- **EXERCISE DESCRIPTION**
Once you reach the line containing "let a4 := gfMul a2 a2" in the data below, restate each line word for word up to and including the one containing "gfMul (gfMul (gfMul".

- **INFORMATION SUPPLIED**
__________
-- ==== Sys2Proof/Machine/Bits.lean ====
section
/-! DEFINITION. Machine/Bits.lean: bit helpers, sorted maps, check codes. The maps are lists of (key, value) in one
canonical form: keys strictly rising, no value equal to what an unlisted key reads as. -/
namespace Sys2Proof.Machine

/-! ## Sorted maps -/

/-- The value at a key; an unlisted key reads as its default. -/
def mapGet {β : Type} (d : Nat → β) (m : List (Nat × β)) (a : Nat) : β :=
  match m with
  | [] => d a
  | (k, v) :: m => if a = k then v else mapGet d m a

/-- Sorted insertion of a value, replacing the one that is listed. -/
def mapInsert {β : Type} (m : List (Nat × β)) (a : Nat) (v : β) : List (Nat × β) :=
  match m with
  | [] => [(a, v)]
  | (k, w) :: m =>
    if a < k then (a, v) :: (k, w) :: m
    else if a = k then (a, v) :: m
    else (k, w) :: mapInsert m a v

/-- Removal of a key. -/
def mapErase {β : Type} (m : List (Nat × β)) (a : Nat) : List (Nat × β) :=
  match m with
  | [] => []
  | (k, w) :: m => if a = k then m else (k, w) :: mapErase m a

/-- A write: an entry equal to the default of its key is not listed. -/
def mapSet {β : Type} [DecidableEq β] (d : Nat → β) (m : List (Nat × β)) (a : Nat) (v : β) : List (Nat × β) :=
  if v = d a then mapErase m a else mapInsert m a v

/-- The canonical form. -/
def mapWf {β : Type} [DecidableEq β] (d : Nat → β) : List (Nat × β) → Bool
  | [] => true
  | [(k, v)] => !(decide (v = d k))
  | (k, v) :: (k', v') :: m => !(decide (v = d k)) && decide (k < k') && mapWf d ((k', v') :: m)

/-- The first value listed under a key. -/
def assoc {β : Type} (m : List (Nat × β)) (a : Nat) : Option β := (m.find? fun p => p.1 == a).map (·.2)

/-! ## Bits -/

/-- Bits hi to lo of a number. -/
def bits (v hi lo : Nat) : Nat := (v >>> lo) % 2 ^ (hi + 1 - lo)

/-- Bit i set. -/
def bit (v i : Nat) : Bool := (v >>> i) % 2 == 1

/-- 1 or 0. -/
def ofBool (b : Bool) : Nat := if b then 1 else 0

/-- The number with bit i set or cleared. -/
def setBit (v i : Nat) (b : Bool) : Nat :=
  if b then v ||| (1 <<< i) else v - (if bit v i then 1 <<< i else 0)

/-- A counter that stops at its largest value. -/
def satAdd (v n max : Nat) : Nat := if v + n ≤ max then v + n else max

/-- Number of one bits among the lowest n. -/
def popcount (v : Nat) : Nat → Nat
  | 0 => 0
  | n + 1 => popcount v n + (if bit v n then 1 else 0)

/-- Big-endian bytes of a number. -/
def bytesBE (v : Nat) : Nat → List Nat
  | 0 => []
  | n + 1 => (v >>> (8 * n)) % 256 :: bytesBE v n

/-- The number that big-endian bytes spell. -/
def ofBytesBE (bs : List Nat) : Nat := bs.foldl (fun a b => a * 256 + b % 256) 0

/-- A slice of a byte string. -/
def slice (bs : List Nat) (off n : Nat) : List Nat := (bs.drop off).take n

/-- A big-endian number at an offset of a byte string. -/
def numAt (bs : List Nat) (off n : Nat) : Nat := ofBytesBE (slice bs off n)

/-- Cluster round a less cluster round b, by signed difference modulo 2^32 (R307). -/
def roundDiff (a b : Nat) : Int :=
  let d : Nat := (a % 2 ^ 32 + 2 ^ 32 - b % 2 ^ 32) % 2 ^ 32
  if d < 2 ^ 31 then d else (d : Int) - 2 ^ 32

/-- Apply a function n times. -/
def iter {α : Type} (f : α → α) : Nat → α → α
  | 0, x => x
  | n + 1, x => iter f n (f x)

/-! ## Cyclic redundancy checks -/

/-- One shift of a non-reflected register of w bits. -/
def crcShift (w poly r : Nat) : Nat :=
  if bit r (w - 1) then ((r <<< 1) % 2 ^ w) ^^^ poly else (r <<< 1) % 2 ^ w

/-- One byte into a non-reflected register. -/
def crcByte (w poly r b : Nat) : Nat := iter (crcShift w poly) 8 (r ^^^ ((b % 256) <<< (w - 8)))

/-- One byte into a reflected register. -/
def crcByteR (poly r b : Nat) : Nat :=
  iter (fun r => if r % 2 = 1 then (r >>> 1) ^^^ poly else r >>> 1) 8 (r ^^^ (b % 256))

/-- crc64(r, v): CRC-64/ECMA-182, the 8 bytes of v most significant first (R231). -/
def crc64 (r v : Word) : Word :=
  BitVec.ofNat 64 (iter (crcShift 64 0x42F0E1EBA9EA3693) 64 (r.toNat ^^^ v.toNat))

/-- CRC-64/ECMA-182 over a list of words, from zero (R263). -/
def crc64Words (ws : List Word) : Word := ws.foldl crc64 0

/-- CRC-32C (R374). -/
def crc32c (bs : List Nat) : Nat := (bs.foldl (crcByteR 0x82F63B78) 0xFFFFFFFF) ^^^ 0xFFFFFFFF

/-- The IEEE 802.3 CRC-32 (R308). -/
def crc32 (bs : List Nat) : Nat := (bs.foldl (crcByteR 0xEDB88320) 0xFFFFFFFF) ^^^ 0xFFFFFFFF

/-- CRC-16/CCITT over bits of a number, most significant first (R430). -/
def crc16Bits (v n : Nat) : Nat :=
  match n with
  | 0 => 0xFFFF
  | n + 1 => crcShift 16 0x1021 (crc16Bits (v >>> 1) n ^^^ ((v % 2) <<< 15))

/-- The parameters of a polynomial of R542: width, polynomial, reflected, initial value, final XOR. -/
def crcParam (poly : Nat) : Nat × Nat × Bool × Nat × Nat :=
  match poly with
  | 0 => (32, 0xEDB88320, true, 0xFFFFFFFF, 0xFFFFFFFF)
  | 1 => (32, 0x82F63B78, true, 0xFFFFFFFF, 0xFFFFFFFF)
  | 2 => (64, 0x42F0E1EBA9EA3693, false, 0, 0)
  | _ => (16, 0x1021, false, 0xFFFF, 0)

/-- The lowest w bits of a number in reverse order. -/
def revBits (v : Nat) : Nat → Nat
  | 0 => 0
  | n + 1 => (revBits (v >>> 1) n) + ((v % 2) <<< n)

/-- The unit's register before output reflection is kept non-reflected: one byte into it (R542). -/
def crcUnitByte (poly r b : Nat) : Nat :=
  let p := crcParam poly
  if p.2.2.1 then revBits (crcByteR p.2.1 (revBits r p.1) b) p.1 else crcByte p.1 p.2.1 r b

/-- The finished value of CRC_OUTu (R542). -/
def crcUnitOut (poly r : Nat) : Nat :=
  let p := crcParam poly
  (if p.2.2.1 then revBits (r % 2 ^ p.1) p.1 else r % 2 ^ p.1) ^^^ p.2.2.2.2

/-! ## The memory code (R274 to R276) -/

/-- Multiplication by α in GF(256) modulo 0x11D. -/
def gfDouble (a : Nat) : Nat := if 128 ≤ a then ((a * 2) % 256) ^^^ 0x1D else a * 2

/-- Multiplication in GF(256); n bits of b are used. -/
def gfMulN (a b : Nat) : Nat → Nat
  | 0 => 0
  | n + 1 => (if b % 2 = 1 then a else 0) ^^^ gfMulN (gfDouble a) (b / 2) n

/-- Multiplication in GF(256). -/
def gfMul (a b : Nat) : Nat := gfMulN a b 8

/-- α to the power e. -/
def gfExp (e : Nat) : Nat := iter gfDouble (e % 255) 1

/-- The inverse: a to the power 254. -/
def gfInv (a : Nat) : Nat :=
  let a2 := gfMul a a
  let a4 := gfMul a2 a2
  let a8 := gfMul a4 a4
  let a16 := gfMul a8 a8
  let a32 := gfMul a16 a16
  let a64 := gfMul a32 a32
  gfMul (gfMul (gfMul a2 a4) (gfMul a8 a16)) (gfMul (gfMul a32 a64) (gfMul a64 a64))

/-- One step of the division by g(x) = x^4 + 0x0F·x^3 + 0x36·x^2 + 0x78·x + 0x40, on the remainder as four bytes. -/
def rsStep (r s : Nat) : Nat :=
  let f := (r >>> 24) ^^^ s
  ((r <<< 8) % 2 ^ 32) ^^^ ((gfMul f 0x0F <<< 24) + (gfMul f 0x36 <<< 16) + (gfMul f 0x78 <<< 8) + gfMul f 0x40)

/-- The check field of a data word: s11 in bits 31:24 down to s8 in bits 7:0 (R274). -/
def rsCheck (w : Word) : Nat := (bytesBE w.toNat 8).foldl rsStep 0

/-- The poison mask (R275). -/
def poisonMask : Nat := 0x963C5AF0

/-- The coefficient of x^e of the stored codeword: check symbols s8 to s11 at 0 to 3, s0 to s7 at 4 to 11 (R274). -/
def coef (data chk e : Nat) : Nat := if e < 4 then bits chk (8 * e + 7) (8 * e) else bits data (8 * (e - 4) + 7) (8 * (e - 4))

/-- The syndrome c(α^j). -/
def syndrome (data chk j : Nat) : Nat :=
  (List.range 12).foldl (fun a e => a ^^^ gfMul (coef data chk e) (gfExp (e * j))) 0

/-- The four syndromes. -/
def syndromes (data chk : Nat) : Nat × Nat × Nat × Nat :=
  (syndrome data chk 0, syndrome data chk 1, syndrome data chk 2, syndrome data chk 3)

/-- The syndromes of the poison mask (R276). -/
def poisonSyn : Nat × Nat × Nat × Nat := syndromes 0 poisonMask

/-- Errors that one or two symbols explain: a list of (exponent, error value) (R276, third row). -/
def locate (s : Nat × Nat × Nat × Nat) : Option (List (Nat × Nat)) :=
  let one := (List.range 12).find? fun e =>
    s.1 != 0 && gfMul s.1 (gfExp e) == s.2.1 && gfMul s.1 (gfExp (2 * e)) == s.2.2.1
      && gfMul s.1 (gfExp (3 * e)) == s.2.2.2
  match one with
  | some e => some [(e, s.1)]
  | none =>
    let solve (p q : Nat) : Nat × Nat :=
      let v2 := gfMul (s.2.1 ^^^ gfMul s.1 (gfExp p)) (gfInv (gfExp p ^^^ gfExp q))
      (s.1 ^^^ v2, v2)
    let pairs := (List.range 12).flatMap fun p => ((List.range 12).filter (p < ·)).map fun q => (p, q)
    let two := pairs.find? fun pq =>
      let v := solve pq.1 pq.2
      v.1 != 0 && v.2 != 0
        && (gfMul v.1 (gfExp (2 * pq.1)) ^^^ gfMul v.2 (gfExp (2 * pq.2))) == s.2.2.1
        && (gfMul v.1 (gfExp (3 * pq.1)) ^^^ gfMul v.2 (gfExp (3 * pq.2))) == s.2.2.2
    two.map fun pq => [(pq.1, (solve pq.1 pq.2).1), (pq.2, (solve pq.1 pq.2).2)]

/-- The symbol number of an exponent: 8 + e for a check symbol, e − 4 for a data symbol. -/
def symOf (e : Nat) : Nat := if e < 4 then 8 + e else e - 4

/-- What the decoder finds in a stored word (R276). -/
inductive Decoded where
  | clean (w : Word)
  | corrected (w : Word) (syms : List Nat)
  | poisoned
  | uncorrectable
deriving DecidableEq, Repr

/-- The decoder (R276). A stored word whose check field is that of its data is clean without further work. -/
def rsDecode (data chk : Nat) : Decoded :=
  if chk = rsCheck (BitVec.ofNat 64 data) then .clean (BitVec.ofNat 64 data)
  else
    let s := syndromes data chk
    if s = poisonSyn then .poisoned
    else match locate s with
      | some errs =>
        let fixed := errs.foldl (fun d p => if p.1 < 4 then d else d ^^^ (p.2 <<< (8 * (p.1 - 4)))) data
        .corrected (BitVec.ofNat 64 fixed) (errs.map fun p => symOf p.1)
      | none => .uncorrectable

/-! ## The bus code (R277) -/

/-- One step of the division by x^3 + 0x07·x^2 + 0x0E·x + 0x08, on the remainder as three bytes. -/
def busStep (r s : Nat) : Nat :=
  let f := (r >>> 16) ^^^ s
  ((r <<< 8) % 2 ^ 24) ^^^ ((gfMul f 0x07 <<< 16) + (gfMul f 0x0E <<< 8) + gfMul f 0x08)

/-- The three check symbols of a word, that of x^2 in bits 23:16. -/
def busCheck (w : Word) : Nat := (bytesBE w.toNat 8).foldl busStep 0

/-- A syndrome of a word on a path: check symbols at x^0 to x^2, data symbols s0 to s7 at x^3 to x^10. -/
def busSyndrome (data chk j : Nat) : Nat :=
  let coef (e : Nat) : Nat := if e < 3 then bits chk (8 * e + 7) (8 * e) else bits data (8 * (e - 3) + 7) (8 * (e - 3))
  (List.range 11).foldl (fun a e => a ^^^ gfMul (coef e) (gfExp (e * j))) 0

/-- What arrives at the end of a path. -/
inductive Arrival where
  | clean (w : Word)
  | corrected (w : Word)
  | detected
deriving DecidableEq, Repr

/-- The decoder of the bus code: one damaged symbol is corrected, two are detected (R277). -/
def busDecode (data chk : Nat) : Arrival :=
  let s0 := busSyndrome data chk 0
  let s1 := busSyndrome data chk 1
  let s2 := busSyndrome data chk 2
  if s0 = 0 ∧ s1 = 0 ∧ s2 = 0 then .clean (BitVec.ofNat 64 data)
  else
    match (List.range 11).find? fun e => s0 != 0 && gfMul s0 (gfExp e) == s1 && gfMul s0 (gfExp (2 * e)) == s2 with
    | some e => .corrected (BitVec.ofNat 64 (if e < 3 then data else data ^^^ (s0 <<< (8 * (e - 3)))))
    | none => .detected

/-- A word with its check symbols, as it arrives after a damage pattern has struck it. -/
def busArrive (w : Word) (pat : BitVec 88) : Arrival :=
  busDecode (w.toNat ^^^ bits pat.toNat 63 0) (busCheck w ^^^ bits pat.toNat 87 64)

end Sys2Proof.Machine
end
__________
- **EXERCISE OUTPUT**
  let a4 := gfMul a2 a2
  let a8 := gfMul a4 a4
  let a16 := gfMul a8 a8
  let a32 := gfMul a16 a16
  let a64 := gfMul a32 a32
  gfMul (gfMul (gfMul a2 a4) (gfMul a8 a16)) (gfMul (gfMul a32 a64) (gfMul a64 a64))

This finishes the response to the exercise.